Hanoi (VNA) – The Department of Vietnam Customs (DVC) reported a positive start in 2025, with State budget revenue hitting 61.3 trillion VND (2.45 billion USD) in the first two months, or 14.92% of the annual target and an 8.91% year-on-year surge, heard a conference in Hanoi on March 7.
The rise was driven by a 10.9% hike in taxable import-export turnover compared to the same period last year. Specifically, taxable export turnover rose by 0.4%, while taxable import turnover saw a 11.5% rise. Key drivers of this growth included raw materials, machinery, equipment, and spare parts for production, along with imported completely built-up (CBU) automobiles and crude oil.
Between December 15, 2024 and February 14, 2025, 2,440 customs law violations were detected, with the estimated value of confiscated goods amounting to 2.79 trillion VND. Authorities referred 19 cases for prosecution, contributing an additional 133.19 billion VND to the state budget.
In a parallel crackdown, customs teams, in collaboration with public security and border guards from December 16, 2024, to February 15, 2025, smashed 42 drug-related cases. The operations resulted in the arrest of 41 suspects and the seizure of 164 kg of illegal narcotics.

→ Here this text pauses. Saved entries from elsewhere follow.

-- ==== Sys2Proof/Machine/Dispatch.lean ====
section
/-! DEFINITION. One arm per command of the table, in the table's order, each a direct call of its meaning. -/

namespace Sys2Proof.Machine

/-- The effect of a command on everything but the queue. -/
def exec (i : Instr) (s : State) : Host.Outcome State Fault Refusal :=
  match i with
  | .identify h => Sys2Proof.Machine.execIdentify h s
  | .reset h => Sys2Proof.Machine.execReset h s
  | .start h => Sys2Proof.Machine.execStart h s
  | .setGlobals h g => Sys2Proof.Machine.execSetGlobals h g s
  | .defineSection h sec d => Sys2Proof.Machine.execDefineSection h sec d s
  | .setSectionTiming h sec t => Sys2Proof.Machine.execSetSectionTiming h sec t s
  | .sectionServiceIn h sec dir force => Sys2Proof.Machine.execSectionServiceIn h sec dir force s
  | .sectionServiceOut h sec dir force => Sys2Proof.Machine.execSectionServiceOut h sec dir force s
  | .sectionReset h sec => Sys2Proof.Machine.execSectionReset h sec s
  | .forceIdle h sec => Sys2Proof.Machine.execForceIdle h sec s
  | .definePost h p => Sys2Proof.Machine.execDefinePost h p s
  | .removePost h post => Sys2Proof.Machine.execRemovePost h post s
  | .suspendPost h post => Sys2Proof.Machine.execSuspendPost h post s
  | .resumePost h post => Sys2Proof.Machine.execResumePost h post s
  | .lamp h post pattern => Sys2Proof.Machine.execLamp h post pattern s
  | .message h post n text => Sys2Proof.Machine.execMessage h post n text s
  | .pollNow h sec => Sys2Proof.Machine.execPollNow h sec s
  | .measure h sec => Sys2Proof.Machine.execMeasure h sec s
  | .setChannelOut h chan dir => Sys2Proof.Machine.execSetChannelOut h chan dir s
  | .setChannelIn h chan dir => Sys2Proof.Machine.execSetChannelIn h chan dir s
  | .answer h ref => Sys2Proof.Machine.execAnswer h ref s
  | .pick h ref chan => Sys2Proof.Machine.execPick h ref chan s
  | .park h ref => Sys2Proof.Machine.execPark h ref s
  | .retrieve h ref chan => Sys2Proof.Machine.execRetrieve h ref chan s
  | .clear h ref => Sys2Proof.Machine.execClear h ref s
  | .callPost h post chan => Sys2Proof.Machine.execCallPost h post chan s
  | .dismiss h ref => Sys2Proof.Machine.execDismiss h ref s
  | .getEvent h => Sys2Proof.Machine.execGetEvent h s
  | .listCalls h => Sys2Proof.Machine.execListCalls h s
  | .readCall h ref => Sys2Proof.Machine.execReadCall h ref s
  | .readPost h post => Sys2Proof.Machine.execReadPost h post s
  | .readSection h sec => Sys2Proof.Machine.execReadSection h sec s
  | .readChannels h => Sys2Proof.Machine.execReadChannels h s
  | .readUnresolved h => Sys2Proof.Machine.execReadUnresolved h s
  | .readHistory h index => Sys2Proof.Machine.execReadHistory h index s
  | .readMeasurement h sec => Sys2Proof.Machine.execReadMeasurement h sec s
  | .frameReceived bytes => Sys2Proof.Machine.execFrameReceived bytes s
  | .frameByteGap => Sys2Proof.Machine.execFrameByteGap s
  | .discardNoticeReply => Sys2Proof.Machine.execDiscardNoticeReply s
  | .replySent => Sys2Proof.Machine.execReplySent s
  | .powerSteady => Sys2Proof.Machine.execPowerSteady s
  | .resetInputAsserted => Sys2Proof.Machine.execResetInputAsserted s
  | .resetInputReleased => Sys2Proof.Machine.execResetInputReleased s
  | .secondsTick => Sys2Proof.Machine.execSecondsTick s
  | .ageingStep ref => Sys2Proof.Machine.execAgeingStep ref s
  | .pollCountdownExpiry sec => Sys2Proof.Machine.execPollCountdownExpiry sec s
  | .enterSettling sec => Sys2Proof.Machine.execEnterSettling sec s
  | .shutdownSent sec => Sys2Proof.Machine.execShutdownSent sec s
  | .settleTimerExpiry sec offHook => Sys2Proof.Machine.execSettleTimerExpiry sec offHook s
  | .offHookDetected sec => Sys2Proof.Machine.execOffHookDetected sec s
  | .powerUpEnd sec => Sys2Proof.Machine.execPowerUpEnd sec s
  | .announceEnd sec => Sys2Proof.Machine.execAnnounceEnd sec s
  | .leadWindowEnd sec => Sys2Proof.Machine.execLeadWindowEnd sec s
  | .transactionBurstSent sec => Sys2Proof.Machine.execTransactionBurstSent sec s
  | .replyWindowExpiry sec => Sys2Proof.Machine.execReplyWindowExpiry sec s
  | .postBurstStart sec sync => Sys2Proof.Machine.execPostBurstStart sec sync s
  | .replyBurstEnd sec recs => Sys2Proof.Machine.execReplyBurstEnd sec recs s
  | .postBurstEnd sec recs => Sys2Proof.Machine.execPostBurstEnd sec recs s
  | .answerBurstSent sec => Sys2Proof.Machine.execAnswerBurstSent sec s
  | .carrierAppears sec => Sys2Proof.Machine.execCarrierAppears sec s
  | .carrierDrops sec => Sys2Proof.Machine.execCarrierDrops sec s
  | .stuckLimit sec => Sys2Proof.Machine.execStuckLimit sec s
  | .spaceAppears sec => Sys2Proof.Machine.execSpaceAppears sec s
  | .breakTime sec => Sys2Proof.Machine.execBreakTime sec s
  | .spaceEnds sec => Sys2Proof.Machine.execSpaceEnds sec s
  | .settleQuiet sec => Sys2Proof.Machine.execSettleQuiet sec s
  | .endMarkObserved sec => Sys2Proof.Machine.execEndMarkObserved sec s
  | .sampleTaken sec reading => Sys2Proof.Machine.execSampleTaken sec reading s
  | .offerTimeout ref => Sys2Proof.Machine.execOfferTimeout ref s
  | .ringTimeout ref => Sys2Proof.Machine.execRingTimeout ref s
  | .readyLost c => Sys2Proof.Machine.execReadyLost c s
  | .readyRegained c => Sys2Proof.Machine.execReadyRegained c s
  | .byteReceived b => Sys2Proof.Machine.execByteReceived b s

end Sys2Proof.Machine
end

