-- ==== Sys2Proof/Certificates/Slice0/Obligations.lean ====
section
/-! DEFINITION. The statements for the provers. Each `def` states one thing; its docstring says which rules of spec/ it rests on
and, where it rests on a choice of the model's, names the log entry. -/

open Sys2Proof Sys2Proof.Machine

/-! ## The step -/

/-- Taking one step with a command at the front of the queue is taking that command's effect on the state with the queue's
rest (spec/95: "each row is one whole, indivisible step"). -/
def Obligations.StepTakesTheFrontCommand : Prop :=
  ∀ (c : Instr) (q : List Instr) (s : State), step { s with pending := c :: q } = exec c { s with pending := q }

/-- Every command answers a next state in every state, and leaves the commands that wait as they are. -/
def Obligations.EveryCommandIsTakenAndKeepsTheQueue : Prop :=
  ∀ (c : Instr) (s : State), ∃ t : State, exec c s = .next t ∧ t.pending = s.pending

/-! ## The host link: requests and replies -/

/-- A request the HLI cannot take now is passed over (log 4); one it takes is checked for its body length, FRAME_BAD, and then
for the device mode, WRONG_MODE, and so far nothing but the reply changes (R189, R191). -/
def Obligations.RequestsAreCheckedForLengthThenMode : Prop :=
  ∀ (c : Instr) (f : RequestForm) (s : State), requestOf c = some f →
    (s.takes f.kind f.hdr f.body = false → exec c s = .next s) ∧
    (s.takes f.kind f.hdr f.body = true →
      (f.hdr.len ≠ f.want → exec c s = .next (s.answers f .frameBad .nothing)) ∧
      (f.hdr.len = f.want → f.kind.allowedIn s.mode = false → exec c s = .next (s.answers f .wrongMode .nothing)))

/-- Every request the HLI takes is answered with its kind plus 0x80 and its tag (R189), and one answered with another status
than OK or OK_CLAMPED has changed nothing (R189, R190). -/
def Obligations.RefusedRequestChangesNothing : Prop :=
  ∀ (c : Instr) (f : RequestForm) (s : State), requestOf c = some f → s.takes f.kind f.hdr f.body = true →
    ∃ (t : State) (st : Status) (b : ReplyBody), exec c s = .next (t.replied f st b) ∧
      (st ≠ .ok → st ≠ .okClamped → t = s.taking f)

/-- IDENTIFY, LIST CALLS, READ CHANNELS and READ HISTORY are answered OK from the part as it stands, and change nothing but
the reply; a history index above 15 is refused BAD_FIELD (R193, R152, R131, R176, R151). An entry of LIST CALLS packs into 6
bytes, and a body with all of up to 32 calls into 194 bytes at most (R189); which half of a shared byte a field has, and the
code for no channel, is the model's choice (log 49). That the location records, which R131 says LIST CALLS carries, stand
beside the entries is log 41. -/
def Obligations.TableReadsAnswerAndChangeNothing : Prop :=
  ∀ (h : Hdr) (s : State),
    (s.Accepts ⟨.identify, h, [], 0⟩ →
      ∃ l : List SectionId, (∀ i, i ∈ l ↔ (s.sec i).defn.isSome = true) ∧ l.Pairwise (· < ·) ∧
        exec (.identify h) s =
          .next (s.answers ⟨.identify, h, [], 0⟩ .ok (.identity 0x0816 1 s.mode s.seconds l s.events.length))) ∧
    (s.Accepts ⟨.listCalls, h, [], 0⟩ →
      ∃ l : List Call, l.Perm s.calls ∧
        l.Pairwise (fun a b => a.arrival < b.arrival ∨ (a.arrival = b.arrival ∧ a.ref ≤ b.ref)) ∧
        exec (.listCalls h) s = .next (s.answers ⟨.listCalls, h, [], 0⟩ .ok
          (.callList s.calls.length (l.map (fun c => ⟨c.ref, c.state, c.sec, c.addr, c.post, c.channel⟩))
            (l.map Call.location)))) ∧
    (∀ b : CallBrief, b.bytes =
      [BitVec.ofNat 8 (b.ref / 256), BitVec.ofNat 8 (b.ref % 256), BitVec.ofNat 8 (b.post / 256), BitVec.ofNat 8 (b.post % 256),
       BitVec.ofNat 8 (16 * b.sec.val + b.addr.val),
       BitVec.ofNat 8 (16 * (match b.state with
         | .queued => 0 | .offered => 1 | .connected => 2 | .parked => 3 | .ringing => 4 | .abandoned => 5) +
         (match b.channel with | some c => c.val | none => 15))]) ∧
    (∀ (n : Nat) (l : List CallBrief), n = l.length → n ≤ 32 →
      (callListBody n l).length = 2 + 6 * n ∧ (callListBody n l).length ≤ 194 ∧
      (callListBody n l).take 2 = [0x00#8, BitVec.ofNat 8 n] ∧ (callListBody n l).drop 2 = l.flatMap CallBrief.bytes) ∧
    (s.Accepts ⟨.readChannels, h, [], 0⟩ →
      ∃ (t : List Channel) (ho : List (Option Nat)) (jo : List Join),
        (t.length = 4 ∧ ∀ c : ChanId, t[c.val]? = some (s.chan c)) ∧
        (ho.length = 8 ∧ ∀ i : SectionId, ho[i.val]? = some (s.holder i)) ∧
        (jo.length = 8 ∧ ∀ i : SectionId, jo[i.val]? = some (s.join i)) ∧
        exec (.readChannels h) s =
          .next (s.answers ⟨.readChannels, h, [], 0⟩ .ok (.channels t ho jo s.globals.autoOffer))) ∧
    (∀ n, s.Accepts ⟨.readHistory, h, byte1 n, 1⟩ →
      (n < 16 → exec (.readHistory h n) s =
        .next (s.answers ⟨.readHistory, h, byte1 n, 1⟩ .ok (.history s.history[n]? s.history.length))) ∧
      (16 ≤ n → exec (.readHistory h n) s =
        .next (s.answers ⟨.readHistory, h, byte1 n, 1⟩ .badField .nothing)))
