-- ==== Sys2Proof/Laws/Calls.lean ====
section
/-! SUPPORT. What the call manager's operations do to the call table, the channels, the paths and the joins, and what the
dispatcher leaves alone. -/

namespace Sys2Proof.Machine

/-! ## The dispatcher -/

/-- What no offer of the dispatcher touches. -/
structure State.Offers (s t : State) : Prop where
  secs : t.secs = s.secs
  ltu : t.ltu = s.ltu
  dir : t.dir = s.dir
  history : t.history = s.history
  nextRef : t.nextRef = s.nextRef
  fullEpisode : t.fullEpisode = s.fullEpisode
  size : t.calls.length = s.calls.length

theorem State.Offers.refl (s : State) : s.Offers s := ⟨rfl, rfl, rfl, rfl, rfl, rfl, rfl⟩

theorem State.Offers.trans {s t u : State} (h1 : s.Offers t) (h2 : t.Offers u) : s.Offers u :=
  ⟨h2.secs.trans h1.secs, h2.ltu.trans h1.ltu, h2.dir.trans h1.dir, h2.history.trans h1.history, h2.nextRef.trans h1.nextRef,
    h2.fullEpisode.trans h1.fullEpisode, h2.size.trans h1.size⟩

theorem State.offer_offers (s : State) (c : Call) (ch : ChanId) : s.Offers (s.offer c ch) := by
  unfold State.offer
  exact ⟨by simp, by simp, by simp, by simp, by simp, by simp, by simp⟩

theorem State.dispatch_offers (n : Nat) (s : State) : s.Offers (State.dispatch n s) := by
  induction n generalizing s with
  | zero => exact .refl s
  | succ n ih =>
    unfold State.dispatch
    split
    · exact (s.offer_offers _ _).trans (ih _)
    · exact .refl s

theorem State.finish_offers (s : State) : s.Offers s.finish := by
  unfold State.finish
  split
  · split
    · exact ⟨(State.dispatch_offers 4 _).secs, (State.dispatch_offers 4 _).ltu, (State.dispatch_offers 4 _).dir,
        (State.dispatch_offers 4 _).history, (State.dispatch_offers 4 _).nextRef, (State.dispatch_offers 4 _).fullEpisode,
        (State.dispatch_offers 4 _).size⟩
    · exact ⟨rfl, rfl, rfl, rfl, rfl, rfl, rfl⟩
  · exact .refl s

@[simp] theorem State.finish_secs (s : State) : s.finish.secs = s.secs := s.finish_offers.secs
@[simp] theorem State.finish_ltu (s : State) : s.finish.ltu = s.ltu := s.finish_offers.ltu
@[simp] theorem State.finish_dir (s : State) : s.finish.dir = s.dir := s.finish_offers.dir
@[simp] theorem State.finish_history (s : State) : s.finish.history = s.history := s.finish_offers.history
@[simp] theorem State.finish_nextRef (s : State) : s.finish.nextRef = s.nextRef := s.finish_offers.nextRef
@[simp] theorem State.finish_fullEpisode (s : State) : s.finish.fullEpisode = s.fullEpisode := s.finish_offers.fullEpisode
@[simp] theorem State.finish_sec (s : State) (i : SectionId) : s.finish.sec i = s.sec i := by simp [State.sec]
@[simp] theorem State.finish_ltuOf (s : State) (i : SectionId) : s.finish.ltuOf i = s.ltuOf i := by simp [State.ltuOf]

/-- No occasion has come up: the end of the operation changes nothing. -/
theorem State.finish_idle {s : State} (h : s.dispatchDue = false) : s.finish = s := by
  unfold State.finish
  rw [if_neg (by simp [h])]

/-- With auto-offer off the occasion passes (R161). -/
theorem State.finish_off {s : State} (h : s.globals.autoOffer = false) : s.finish = { s with dispatchDue := false } := by
  unfold State.finish
  split
  · rw [if_neg (by simp [h])]
  · next hd =>
    cases s
    simp_all

theorem State.dispatch_due (n : Nat) (s : State) : (State.dispatch n s).dispatchDue = s.dispatchDue := by
  induction n generalizing s with
  | zero => rfl
  | succ n ih =>
    unfold State.dispatch
    split
    · rw [ih]
      unfold State.offer
      simp
    · rfl

/-- At the end of an operation no occasion is owed. -/
@[simp] theorem State.finish_due (s : State) : s.finish.dispatchDue = false := by
  unfold State.finish
  split
  · split
    · rw [State.dispatch_due]
    · rfl
  · next h => simpa using h

/-! ## Calls found by reference -/

theorem State.findCall_modCall (s : State) (r q : Nat) (f : Call → Call) (hf : ∀ c, (f c).ref = c.ref) :
    (s.modCall r f).findCall q = if q = r then (s.findCall q).map f else s.findCall q := by
  unfold State.findCall State.modCall
  dsimp only
  induction s.calls with
  | nil => simp
  | cons c cs ih =>
    rw [List.map_cons, List.find?_cons, List.find?_cons, ih]
    by_cases hc : c.ref = r
    · by_cases hq : c.ref = q
      · have : q = r := hq.symm.trans hc
        subst this
        simp [hc, hf]
      · have : ¬q = r := fun h => hq (hc.trans h.symm)
        have h1 : (r == q) = false := by simpa using fun h => this h.symm
        simp [hc, hf, h1, this]
    · by_cases hq : c.ref = q
      · subst hq
        simp [hc]
      · have h1 : (c.ref == q) = false := by simpa using hq
        simp [hc, h1]

theorem State.mem_of_findCall {s : State} {r : Nat} {c : Call} (h : s.findCall r = some c) : c ∈ s.calls ∧ c.ref = r :=
  ⟨List.mem_of_find?_eq_some h, by have := List.find?_some h; simpa using this⟩

theorem State.mem_of_callAt {s : State} {i : SectionId} {a : Addr} {c : Call} (h : s.callAt i a = some c) : c ∈ s.calls :=
  List.mem_of_find?_eq_some h

/-- With every reference distinct, a call in the table is the one its reference finds (R149). -/
theorem State.RefLaw.findCall {s : State} (h : s.RefLaw) {c : Call} (hc : c ∈ s.calls) : s.findCall c.ref = some c := by
  have hp := h.1
  unfold State.findCall
  revert hc hp
  generalize s.calls = l
  intro hc hp
  induction l with
  | nil => simp at hc
  | cons d ds ih =>
    rw [List.pairwise_cons] at hp
    rcases List.mem_cons.1 hc with rfl | hc
    · simp
    · have : d.ref ≠ c.ref := hp.1 c hc
      simp [this, ih hc hp.2]

/-- The dispatcher keeps every call's reference, place and whatever it is not offering (R163). -/
theorem State.findCall_offer (s : State) (c : Call) (ch : ChanId) (q : Nat) :
    (s.offer c ch).findCall q = if q = c.ref then (s.findCall q).map (fun x =>
      { x with state := .offered, channel := some ch, offerTimer := some ⟨s.nowMs, 1000 * s.globals.offerTimeout⟩ })
      else s.findCall q := by
  unfold State.offer
  simp [State.findCall_modCall]

/-- The call that the dispatcher chooses is an eligible call of the table (R162). -/
theorem State.bestCall_mem {s : State} {c : Call} (h : s.bestCall = some c) : c ∈ s.calls ∧ s.eligible c = true := by
  have ins : ∀ (le : Call → Call → Bool) (x y : Call) (l : List Call), y ∈ insertBy le x l → y = x ∨ y ∈ l := by
    intro le x y l
    induction l with
    | nil => simp [insertBy]
    | cons z zs ih =>
      unfold insertBy
      split
      · simp
      · intro hy
        rcases List.mem_cons.1 hy with rfl | hy
        · simp
        · rcases ih hy with rfl | hy <;> simp [*]
  have srt : ∀ (le : Call → Call → Bool) (y : Call) (l : List Call), y ∈ sortBy le l → y ∈ l := by
    intro le y l
    induction l with
    | nil => simp [sortBy]
    | cons z zs ih =>
      intro hy
      rcases ins le z y _ hy with rfl | hy
      · simp
      · simp [ih hy]
  have := srt _ c _ (List.mem_of_mem_head? (by rw [State.bestCall] at h; exact h))
  simpa using this

/-- A call the dispatcher does not find eligible is as it was after the dispatcher's acts; an eligible one is as it was or
OFFERED (R162, R163). -/
theorem State.dispatch_keeps (n : Nat) (s : State) (hr : s.RefLaw) (c : Call) (hc : c ∈ s.calls) (hs : c.state ≠ .queued) :
    (State.dispatch n s).findCall c.ref = some c := by
  induction n generalizing s with
  | zero => exact hr.findCall hc
  | succ n ih =>
    unfold State.dispatch
    split
    · next ch d _ hd =>
      obtain ⟨hm, he⟩ := State.bestCall_mem hd
      have hne : d.ref ≠ c.ref := by
        intro e
        have h1 := hr.findCall hm
        have h2 := hr.findCall hc
        rw [e, h2] at h1
        cases h1
        simp [State.eligible, hs] at he
      refine ih _ ?_ ?_
      · obtain ⟨p1, p2, p3, p4⟩ := hr
        unfold State.offer State.RefLaw
        simp only [State.post_calls, State.setJoin_calls, State.setHolder_calls, State.setChan_calls, State.modCall_calls,
          State.post_nextRef, State.setJoin_nextRef, State.setHolder_nextRef, State.setChan_nextRef, State.modCall_nextRef]
        refine ⟨?_, p2, p3, ?_⟩
        · rw [List.pairwise_map]
          refine p1.imp ?_
          intro a b hab
          split <;> split <;> exact hab
        · intro x hx
          rw [List.mem_map] at hx
          obtain ⟨y, hy, rfl⟩ := hx
          split <;> exact p4 y hy
      · unfold State.offer
        simp only [State.post_calls, State.setJoin_calls, State.setHolder_calls, State.setChan_calls, State.modCall_calls,
          List.mem_map]
        exact ⟨c, hc, by simp [Ne.symm hne]⟩
    · exact hr.findCall hc

end Sys2Proof.Machine
end

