theorem State.powerUpEnds_eq (hp : (s.sec i).power = .waking .powerUp) (ht : (s.sec i).wakeTimer = some tm)
    (hs : s.silent = false) :
    s.powerUpEnds i = (s.reach (tm.start + tm.dur)).setSec i { s.sec i with
      power := .waking .announce, wakeTimer := some ⟨max s.nowMs (tm.start + tm.dur), 200⟩,
      exch := .announce ⟨(s.sec i).syncWord, .addressed 0, []⟩, stuckTimer := none, breakTimer := none, quietTimer := none } := by
  unfold State.powerUpEnds State.modLine
  rw [hp, ht]
  dsimp only
  rw [SectionCtl.retime_asleep _ (by simp), hs]
  rfl

/-- A section as ANNOUNCE ends, up to the entry into IDLE (R91). -/
def State.announced (i : SectionId) (now : Nat) (s : State) : State :=
  (s.reach now).modLine i (fun x => { x with power := .active, wakeTimer := none })

/-- A section that has become ACTIVE, up to the arbiter's act: the reasons told and emptied, and the round opened (R91). -/
def State.awoken (i : SectionId) (now : Nat) (s : State) : State := (((s.announced i now).settleIdle i).tellActive i).openDue i

theorem State.announceEnds_eq (hp : (s.sec i).power = .waking .announce) (ht : (s.sec i).wakeTimer = some tm) :
    s.announceEnds i = ((s.awoken i (tm.start + tm.dur)).arbiter i).markDispatch.finish := by
  rw [State.announceEnds, hp, ht]
  rfl

theorem State.sec_announced (s : State) (i : SectionId) (n : Nat) :
    (s.announced i n).sec i = { s.sec i with power := .active, wakeTimer := none }.retime (max s.nowMs n) :=
  State.sec_modLine_self (s.reach n) i _

theorem State.sec_tellActive (s : State) (i : SectionId) : (s.tellActive i).sec i = { s.sec i with reasons := .empty } := by
  unfold State.tellActive
  rw [State.sec_modSec_self, State.sec_post]

theorem State.tellActive_told (s : State) (i : SectionId) :
    s.Told (s.tellActive i) [.sectionState i .active (s.sec i).reasons] :=
  (State.post_told _ _).thenQuiet .quiet

theorem State.tellActive_byLine (s : State) (i : SectionId) : s.ByLine i (s.tellActive i) :=
  (s.post_byLine i _).trans (State.modSec_byLine _ i _)

theorem State.openDue_byLine (s : State) (i : SectionId) : s.ByLine i (s.openDue i) := by
  unfold State.openDue
  split
  · exact (s.modSec_byLine i _).trans (State.openRound_byLine _ i)
  · exact .refl i s

/-- The round's mark is taken, and nothing else of the section but its round, overrun mark and bracket has changed. -/
theorem State.openDue_counted (s : State) (i : SectionId) :
    { s.sec i with roundDue := false }.Counted ((s.openDue i).sec i) := by
  unfold State.openDue
  split
  · have h := State.openRound_counted (s.modSec i (fun x => { x with roundDue := false })) i
    rwa [State.sec_modSec_self] at h
  · next h =>
    have hfalse : (s.sec i).roundDue = false := by simpa using h
    unfold SectionCtl.Counted
    conv_rhs => rw [← hfalse]

theorem State.openDue_opens (hdue : (s.sec i).roundDue = true) {a : Addr} (h1 : 1 ≤ a.val) (he : s.eligibleAddr i a = true) :
    ((s.openDue i).sec i).round = some ⟨1, none, 0, 0, 0⟩ ∧ (s.openDue i).dir = s.dir ∧ (s.openDue i).rosters = s.rosters := by
  unfold State.openDue
  rw [if_pos hdue, State.openRound_opens (s := s.modSec i _) h1 he, State.sec_setSec_self]
  exact ⟨rfl, rfl, rfl⟩

/-- A section that has just become ACTIVE (R91): `x` is its controller before. -/
structure SectionCtl.Awoken (x y : SectionCtl) (now : Nat) : Prop where
  active : y.power = .active
  wakeTimer : y.wakeTimer = none
  reasons : y.reasons = ⟨false, false, false, false, false⟩
  roundDue : y.roundDue = false
  idleSince : y.idleSince = some now
  pendingTiming : y.pendingTiming = none
  timing : y.timing = (match x.pendingTiming with | some v => some v | none => x.timing)
  line : y.line = .idle
  queue : y.queue = x.queue
  slot : y.slot = x.slot
  pairFree : y.pairFree = x.pairFree

theorem State.awoken_sec (s : State) (i : SectionId) (n : Nat) :
    (s.sec i).Awoken ((s.awoken i n).sec i) (max s.nowMs n) := by
  have hidle := (s.announced i n).sec_settleIdle i
  have htell := ((s.announced i n).settleIdle i).sec_tellActive i
  have hdue := (((s.announced i n).settleIdle i).tellActive i).openDue_counted i
  rw [htell, hidle, s.sec_announced] at hdue
  unfold State.awoken
  rw [hdue]
  exact ⟨rfl, rfl, rfl, rfl, rfl, rfl, rfl, rfl, rfl, rfl, rfl⟩

theorem State.awoken_told (s : State) (i : SectionId) (n : Nat) (h : (s.sec i).pendingTiming = none) :
    ∃ bs, s.Told (s.awoken i n) (.sectionState i .active (s.sec i).reasons :: bs) := by
  have hquiet := (s.announced i n).settleIdle_quiet i (by rw [s.sec_announced]; exact h)
  have htold := ((s.announced i n).settleIdle i).tellActive_told i
  have hreasons : (((s.announced i n).settleIdle i).sec i).reasons = (s.sec i).reasons := by
    rw [(s.announced i n).sec_settleIdle i, s.sec_announced]
    rfl
  rw [hreasons] at htold
  obtain ⟨bs, hbs⟩ := ((((s.announced i n).settleIdle i).tellActive i).openDue_byLine i).toInner.told'
  exact ⟨bs, (State.Told.afterQuiet (.quiet (t := s.announced i n)) (hquiet.afterQuiet htold)).trans hbs⟩

theorem State.awoken_noCall (s : State) (i : SectionId) (n : Nat) : (s.reach n).NoCall i (s.awoken i n) :=
  ((((s.reach n).modLine_byLine i _).toNoCall.trans (State.settleIdle_noCall _ i)).trans (State.tellActive_byLine _ i).toNoCall).trans
    (State.openDue_byLine _ i).toNoCall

Looking ahead, DVC Director Nguyen Van Tho ordered all units to complete personnel arrangements by March 14, ensuring the new management system is fully operational from March 15.
He also instructed local customs branches to establish inspection teams to provide guidance, address concerns from businesses and subordinate customs units, and resolve issues arising from the ongoing restructuring process. Emphasis must be placed on policy implementation for staff, digital transformation training, and technology application.
In a push for greater efficiency, customs authorities must reduce administrative procedures by 30%, cutting down processing time and costs, both official and unofficial, he said./.